WORK REQUIRED.
Keyword search on "storePois": report each line of the records that contains it.

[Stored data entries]
━━━━━━━━━━━━━━━━━━━━

/-- The answers that both links give to stream, locket, class, output and sensitivity requests, byte by byte, and their error codes. -/
def Obligations.LinkAnswersCarryWhatTheHubHolds : Prop :=
  ∀ (s : State) (a : List Byte),
    let num (bs : List Byte) (i n : Nat) : Nat := beNat ((bs.drop i).take n)
    let n := byteAt a 0
    let st := s.strm n
    let W := strmWrap st
    (∃ bs, streamStat s n = (.ok bs false, s.setStrm n { st with seen := true }) ∧ bs.length = 21 ∧ num bs 0 1 = n ∧
      num bs 1 2 = dctrlRead st ∧ num bs 3 2 = dstatRead st ∧ num bs 5 4 = st.head % 2 ^ 32 ∧ num bs 9 4 = st.tail % 2 ^ 32 ∧
      num bs 13 4 = strmLevel st % 2 ^ 32 ∧ num bs 17 4 = st.wm.toNat) ∧
    (let words (port base cnt hd : Nat) (r : LinkRes × State) (head : List Byte → Prop) : Prop :=
       (cnt ≠ 0 → portBlocked s port = true → r = (.err 8 s.arb.block.toNat, s)) ∧
       (cnt = 0 ∨ portBlocked s port = false → ∃ bs bad, r.1 = .ok bs bad ∧ head bs ∧ num bs hd 1 = cnt ∧
         (bad = true ↔ ∃ i, i < cnt ∧ storePois s (base + i) = true) ∧
         bs.length = hd + 1 + 2 * cnt + (if bad then (cnt + 7) / 8 else 0) ∧
         (∀ i, i < cnt → num bs (hd + 1 + 2 * i) 2 = (storeWord s (base + i)).toNat) ∧
         (bad = true → ∀ i, i < cnt → bitAt (nth 0 bs (hd + 1 + 2 * cnt + i / 8)) (i % 8) = storePois s (base + i)) ∧
         r.2 = { s with ss := { s.ss with elog := r.2.ss.elog, elogOvf := r.2.ss.elogOvf, flt := r.2.ss.flt } })
     (a.length = 6 → ∀ port, port < 11 →
       let pos := num a 1 4
       let mx := byteAt a 5
       let r := streamRead s port a
       (mx = 0 ∨ 108 < mx → r = (.err 3 5, s)) ∧
       (1 ≤ mx → mx ≤ 108 → st.armed = false → r = (.err 7 n, s)) ∧
       (1 ≤ mx → mx ≤ 108 → st.armed = true →
         (W ≤ pos ∨ strmLevel st < posDiff W pos st.tail →
           r = (if posDiff W pos st.head < W / 2 then .err 6 (st.head % 65536) else .err 5 (st.tail % 65536), s)) ∧
         (pos < W → posDiff W pos st.tail ≤ strmLevel st →
           words port (posWord s st pos) (min mx (min (posDiff W st.head pos) (2048 - pos % 2048))) 5 r
             (fun bs => num bs 0 1 = n ∧ num bs 1 4 = pos)))) ∧
     (a.length = 4 → ∀ port, port < 11 →
       let w := num a 1 2
       let mx := byteAt a 3
       let r := locketRead s port a
       (15 < n → r = (.err 3 0, s)) ∧ (n ≤ 15 → 2047 < w → r = (.err 3 1, s)) ∧
       (n ≤ 15 → w ≤ 2047 → mx = 0 ∨ 108 < mx → r = (.err 3 3, s)) ∧
       (n ≤ 15 → w ≤ 2047 → 1 ≤ mx → mx ≤ 108 → words port (n * 2048 + w) (min mx (2048 - w)) 3 r
         (fun bs => num bs 0 1 = n ∧ num bs 1 2 = w)))) ∧
    (a.length = 5 →
      (st.armed = false → streamAck s a = (.err 7 n, s)) ∧
      (st.armed = true → ∃ bs u, streamAck s a = (.ok bs false, s.setStrm n u) ∧ bs.length = 7 ∧ num bs 0 1 = n ∧
        num bs 1 4 = u.tail % 2 ^ 32 ∧ num bs 5 2 = dstatRead u ∧
        (let before := ((tget {} s.was.ss.streams n) : Stream).tail
         if st.movedAt = s.cyc + 1 ∧ num a 1 4 < W ∧ posDiff W (num a 1 4) before < posDiff W st.tail before then u = st
         else if num a 1 4 < W ∧ posDiff W (num a 1 4) st.tail ≤ strmLevel st then u.tail = num a 1 4 ∧ u.head = st.head ∧ u.tailErr = st.tailErr
         else u = { st with tailErr := true }))) ∧
    ((classBytes s).length = 8 ∧ ∀ p, p < 32 →
      (nth 0 (classBytes s) (p / 4)).toNat / 4 ^ (p % 4) % 4 = if p < nPods s then s.ce.classes.toNat / 4 ^ p % 4 else 0) ∧
    (a.length = 3 →
      let f := byteAt a 1
      let c := byteAt a 2
      let top := if n = 1 then 16 else 8
      let present := if n = 1 then nVouts s else nLoops s
      let r := outputRead s a
      (n = 0 → ∃ bs, r = .ok bs false ∧ bs.length = 8 ∧ num bs 0 2 = s.io.ilCmd.toNat % 65536 ∧ num bs 2 2 = s.io.ilCmd.toNat / 65536 ∧
        num bs 4 2 = s.io.ilIn.toNat % 65536 ∧ num bs 6 2 = s.io.ilIn.toNat / 65536) ∧
      (2 < n → r = .err 3 0) ∧ (n = 1 ∨ n = 2 → top ≤ f → r = .err 3 1) ∧
      (n = 1 ∨ n = 2 → f < top → c = 0 ∨ top < f + c → r = .err 3 2) ∧
      (n = 1 ∨ n = 2 → f < top → 1 ≤ c → f + c ≤ top → present < f + c → r = .err 9 (max f present)) ∧
      (n = 1 → 1 ≤ c → f + c ≤ nVouts s → ∃ bs, r = .ok bs false ∧ bs.length = 2 * c ∧
        ∀ i, i < c → num bs (2 * i) 2 = (tget 0x8000 s.io.voCode (f + i)).toNat) ∧
      (n = 2 → 1 ≤ c → f + c ≤ nLoops s → ∃ bs, r = .ok bs false ∧ bs.length = 4 * c ∧
        ∀ i, i < c → num bs (4 * i) 2 = (s.lout (f + i)).cmd.toNat ∧ num bs (4 * i + 2) 2 = (s.lout (f + i)).meas.toNat)) ∧
    (a.length = 2 →
      let c := byteAt a 1
      let r := sensRead s a
      (32 ≤ n → r = .err 3 0) ∧ (n < 32 → c = 0 ∨ 32 < n + c → r = .err 3 1) ∧
      (n < 32 → 1 ≤ c → n + c ≤ 32 → nPods s < n + c → r = .err 9 (max n (nPods s))) ∧
      (1 ≤ c → n + c ≤ nPods s → ∃ bs, r = .ok bs false ∧ bs.length = 2 + 4 * c ∧ num bs 0 1 = n ∧ num bs 1 1 = c ∧
        ∀ i, i < c → num bs (2 + 4 * i) 2 = (tget 0 s.fe.sensA (n + i)).toNat ∧ num bs (4 + 4 * i) 2 = (tget 0 s.fe.sensG (n + i)).toNat))
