/-! ## `setChm` -/

@[simp] theorem State.chm_setChm_same (s : State) (n : Nat) (v : Inst) : (s.setChm n v).chm n = v := by
  simp [State.chm, State.setChm]
theorem State.chm_setChm_ne (s : State) (v : Inst) {n m : Nat} (h : m ≠ n) : (s.setChm n v).chm m = s.chm m := by
  simp [State.chm, State.setChm, tget_tput_ne _ _ _ h]
@[simp] theorem State.keeper_setChm (s : State) (n : Nat) (v : Inst) (m : Nat) : (s.setChm n v).keeper m = s.keeper m := rfl
@[simp] theorem State.bank_setChm (s : State) (n : Nat) (v : Inst) (m : Nat) : (s.setChm n v).bank m = s.bank m := rfl
@[simp] theorem State.pfe_setChm (s : State) (n : Nat) (v : Inst) (m : Nat) : (s.setChm n v).pfe m = s.pfe m := rfl
@[simp] theorem State.pdc_setChm (s : State) (n : Nat) (v : Inst) (m : Nat) : (s.setChm n v).pdc m = s.pdc m := rfl
@[simp] theorem State.strm_setChm (s : State) (n : Nat) (v : Inst) (m : Nat) : (s.setChm n v).strm m = s.strm m := rfl
@[simp] theorem State.agrp_setChm (s : State) (n : Nat) (v : Inst) (m : Nat) : (s.setChm n v).agrp m = s.agrp m := rfl
@[simp] theorem State.pod_setChm (s : State) (n : Nat) (v : Inst) (m : Nat) : (s.setChm n v).pod m = s.pod m := rfl
@[simp] theorem State.port_setChm (s : State) (n : Nat) (v : Inst) (m : Nat) : (s.setChm n v).port m = s.port m := rfl
@[simp] theorem State.lout_setChm (s : State) (n : Nat) (v : Inst) (m : Nat) : (s.setChm n v).lout m = s.lout m := rfl
@[simp] theorem State.page_setChm (s : State) (n : Nat) (v : Inst) (m : Nat) : (s.setChm n v).page m = s.page m := rfl
@[simp] theorem State.setChm_variant (s : State) (n : Nat) (v : Inst) : (s.setChm n v).variant = s.variant := rfl
@[simp] theorem State.setChm_now (s : State) (n : Nat) (v : Inst) : (s.setChm n v).now = s.now := rfl
@[simp] theorem State.setChm_busM (s : State) (n : Nat) (v : Inst) : (s.setChm n v).busM = s.busM := rfl
@[simp] theorem State.setChm_was (s : State) (n : Nat) (v : Inst) : (s.setChm n v).was = s.was := rfl
@[simp] theorem State.setChm_fw (s : State) (n : Nat) (v : Inst) : (s.setChm n v).fw = s.fw := rfl
@[simp] theorem State.setChm_fwAt (s : State) (n : Nat) (v : Inst) : (s.setChm n v).fwAt = s.fwAt := rfl
@[simp] theorem State.setChm_iram (s : State) (n : Nat) (v : Inst) : (s.setChm n v).iram = s.iram := rfl
@[simp] theorem State.setChm_wram (s : State) (n : Nat) (v : Inst) : (s.setChm n v).wram = s.wram := rfl
@[simp] theorem State.setChm_store (s : State) (n : Nat) (v : Inst) : (s.setChm n v).store = s.store := rfl
@[simp] theorem State.setChm_iramBad (s : State) (n : Nat) (v : Inst) : (s.setChm n v).iramBad = s.iramBad := rfl
@[simp] theorem State.setChm_wramBad (s : State) (n : Nat) (v : Inst) : (s.setChm n v).wramBad = s.wramBad := rfl
@[simp] theorem State.setChm_storeBad (s : State) (n : Nat) (v : Inst) : (s.setChm n v).storeBad = s.storeBad := rfl
@[simp] theorem State.setChm_keepers (s : State) (n : Nat) (v : Inst) : (s.setChm n v).keepers = s.keepers := rfl
@[simp] theorem State.setChm_banks (s : State) (n : Nat) (v : Inst) : (s.setChm n v).banks = s.banks := rfl
@[simp] theorem State.setChm_kic (s : State) (n : Nat) (v : Inst) : (s.setChm n v).kic = s.kic := rfl
@[simp] theorem State.setChm_release (s : State) (n : Nat) (v : Inst) : (s.setChm n v).release = s.release := rfl
@[simp] theorem State.setChm_sems (s : State) (n : Nat) (v : Inst) : (s.setChm n v).sems = s.sems := rfl
@[simp] theorem State.setChm_fe (s : State) (n : Nat) (v : Inst) : (s.setChm n v).fe = s.fe := rfl
@[simp] theorem State.setChm_pairFe (s : State) (n : Nat) (v : Inst) : (s.setChm n v).pairFe = s.pairFe := rfl
@[simp] theorem State.setChm_pairDc (s : State) (n : Nat) (v : Inst) : (s.setChm n v).pairDc = s.pairDc := rfl
@[simp] theorem State.setChm_dc (s : State) (n : Nat) (v : Inst) : (s.setChm n v).dc = s.dc := rfl
@[simp] theorem State.setChm_ss (s : State) (n : Nat) (v : Inst) : (s.setChm n v).ss = s.ss := rfl
@[simp] theorem State.setChm_arb (s : State) (n : Nat) (v : Inst) : (s.setChm n v).arb = s.arb := rfl
@[simp] theorem State.setChm_rc (s : State) (n : Nat) (v : Inst) : (s.setChm n v).rc = s.rc := rfl
@[simp] theorem State.setChm_io (s : State) (n : Nat) (v : Inst) : (s.setChm n v).io = s.io := rfl
@[simp] theorem State.setChm_bc (s : State) (n : Nat) (v : Inst) : (s.setChm n v).bc = s.bc := rfl
@[simp] theorem State.setChm_tw (s : State) (n : Nat) (v : Inst) : (s.setChm n v).tw = s.tw := rfl
@[simp] theorem State.setChm_img (s : State) (n : Nat) (v : Inst) : (s.setChm n v).img = s.img := rfl
@[simp] theorem State.setChm_pwr (s : State) (n : Nat) (v : Inst) : (s.setChm n v).pwr = s.pwr := rfl
@[simp] theorem State.setChm_rst (s : State) (n : Nat) (v : Inst) : (s.setChm n v).rst = s.rst := rfl
@[simp] theorem State.setChm_integ (s : State) (n : Nat) (v : Inst) : (s.setChm n v).integ = s.integ := rfl
@[simp] theorem State.setChm_wideCap (s : State) (n : Nat) (v : Inst) : (s.setChm n v).wideCap = s.wideCap := rfl
@[simp] theorem State.setChm_wideHold (s : State) (n : Nat) (v : Inst) : (s.setChm n v).wideHold = s.wideHold := rfl
@[simp] theorem State.setChm_rdata (s : State) (n : Nat) (v : Inst) : (s.setChm n v).rdata = s.rdata := rfl
@[simp] theorem State.setChm_free (s : State) (n : Nat) (v : Inst) : (s.setChm n v).free = s.free := rfl
@[simp] theorem State.setChm_pending (s : State) (n : Nat) (v : Inst) : (s.setChm n v).pending = s.pending := rfl
@[simp] theorem State.setChm_ce_run (s : State) (n : Nat) (v : Inst) : (s.setChm n v).ce.run = s.ce.run := rfl
@[simp] theorem State.setChm_ce_flt (s : State) (n : Nat) (v : Inst) : (s.setChm n v).ce.flt = s.ce.flt := rfl
@[simp] theorem State.setChm_ce_lastOwner (s : State) (n : Nat) (v : Inst) : (s.setChm n v).ce.lastOwner = s.ce.lastOwner := rfl
@[simp] theorem State.setChm_ce_fltIe (s : State) (n : Nat) (v : Inst) : (s.setChm n v).ce.fltIe = s.ce.fltIe := rfl
@[simp] theorem State.setChm_ce_lateCnt (s : State) (n : Nat) (v : Inst) : (s.setChm n v).ce.lateCnt = s.ce.lateCnt := rfl
@[simp] theorem State.setChm_ce_poisonCnt (s : State) (n : Nat) (v : Inst) : (s.setChm n v).ce.poisonCnt = s.ce.poisonCnt := rfl
@[simp] theorem State.setChm_ce_overrunCnt (s : State) (n : Nat) (v : Inst) : (s.setChm n v).ce.overrunCnt = s.ce.overrunCnt := rfl
@[simp] theorem State.setChm_ce_bgqOvf (s : State) (n : Nat) (v : Inst) : (s.setChm n v).ce.bgqOvf = s.ce.bgqOvf := rfl
@[simp] theorem State.setChm_ce_wqDrop (s : State) (n : Nat) (v : Inst) : (s.setChm n v).ce.wqDrop = s.ce.wqDrop := rfl
@[simp] theorem State.setChm_ce_lease (s : State) (n : Nat) (v : Inst) : (s.setChm n v).ce.lease = s.ce.lease := rfl
@[simp] theorem State.setChm_ce_evStream (s : State) (n : Nat) (v : Inst) : (s.setChm n v).ce.evStream = s.ce.evStream := rfl
@[simp] theorem State.setChm_ce_slack0 (s : State) (n : Nat) (v : Inst) : (s.setChm n v).ce.slack0 = s.ce.slack0 := rfl
@[simp] theorem State.setChm_ce_slack1 (s : State) (n : Nat) (v : Inst) : (s.setChm n v).ce.slack1 = s.ce.slack1 := rfl
@[simp] theorem State.setChm_ce_classes (s : State) (n : Nat) (v : Inst) : (s.setChm n v).ce.classes = s.ce.classes := rfl
@[simp] theorem State.setChm_ce_sigStk (s : State) (n : Nat) (v : Inst) : (s.setChm n v).ce.sigStk = s.ce.sigStk := rfl
@[simp] theorem State.setChm_ce_sigIe (s : State) (n : Nat) (v : Inst) : (s.setChm n v).ce.sigIe = s.ce.sigIe := rfl
@[simp] theorem State.setChm_ce_sigInst (s : State) (n : Nat) (v : Inst) : (s.setChm n v).ce.sigInst = s.ce.sigInst := rfl
@[simp] theorem State.setChm_ce_srcs (s : State) (n : Nat) (v : Inst) : (s.setChm n v).ce.srcs = s.ce.srcs := rfl
@[simp] theorem State.setChm_ce_periodic (s : State) (n : Nat) (v : Inst) : (s.setChm n v).ce.periodic = s.ce.periodic := rfl
@[simp] theorem State.setChm_ce_bg0 (s : State) (n : Nat) (v : Inst) : (s.setChm n v).ce.bg0 = s.ce.bg0 := rfl
@[simp] theorem State.setChm_ce_bg1 (s : State) (n : Nat) (v : Inst) : (s.setChm n v).ce.bg1 = s.ce.bg1 := rfl
@[simp] theorem State.setChm_ce_run0 (s : State) (n : Nat) (v : Inst) : (s.setChm n v).ce.run0 = s.ce.run0 := rfl
@[simp] theorem State.setChm_ce_run1 (s : State) (n : Nat) (v : Inst) : (s.setChm n v).ce.run1 = s.ce.run1 := rfl
@[simp] theorem State.setChm_ce_bufs (s : State) (n : Nat) (v : Inst) : (s.setChm n v).ce.bufs = s.ce.bufs := rfl
@[simp] theorem State.setChm_ce_wq (s : State) (n : Nat) (v : Inst) : (s.setChm n v).ce.wq = s.ce.wq := rfl
@[simp] theorem State.setChm_ce_expired (s : State) (n : Nat) (v : Inst) : (s.setChm n v).ce.expired = s.ce.expired := rfl
@[simp] theorem nPods_setChm (s : State) (n : Nat) (v : Inst) : nPods (s.setChm n v) = nPods s := rfl
@[simp] theorem nPairs_setChm (s : State) (n : Nat) (v : Inst) : nPairs (s.setChm n v) = nPairs s := rfl
@[simp] theorem nBanks_setChm (s : State) (n : Nat) (v : Inst) : nBanks (s.setChm n v) = nBanks s := rfl
@[simp] theorem nPages_setChm (s : State) (n : Nat) (v : Inst) : nPages (s.setChm n v) = nPages s := rfl
@[simp] theorem nKeepers_setChm (s : State) (n : Nat) (v : Inst) : nKeepers (s.setChm n v) = nKeepers s := rfl
@[simp] theorem nPorts_setChm (s : State) (n : Nat) (v : Inst) : nPorts (s.setChm n v) = nPorts s := rfl
@[simp] theorem nVouts_setChm (s : State) (n : Nat) (v : Inst) : nVouts (s.setChm n v) = nVouts s := rfl
@[simp] theorem nLoops_setChm (s : State) (n : Nat) (v : Inst) : nLoops (s.setChm n v) = nLoops s := rfl
@[simp] theorem nLines_setChm (s : State) (n : Nat) (v : Inst) : nLines (s.setChm n v) = nLines s := rfl
@[simp] theorem busRuns_setChm (s : State) (n : Nat) (v : Inst) : busRuns (s.setChm n v) = busRuns s := rfl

━━━━━━━━━━━━━━━━━━━━

ANSWER TO THE EXERCISE.
         (bad = true ↔ ∃ i, i < cnt ∧ storePois s (base + i) = true) ∧
         (bad = true → ∀ i, i < cnt → bitAt (nth 0 bs (hd + 1 + 2 * cnt + i / 8)) (i % 8) = storePois s (base + i)) ∧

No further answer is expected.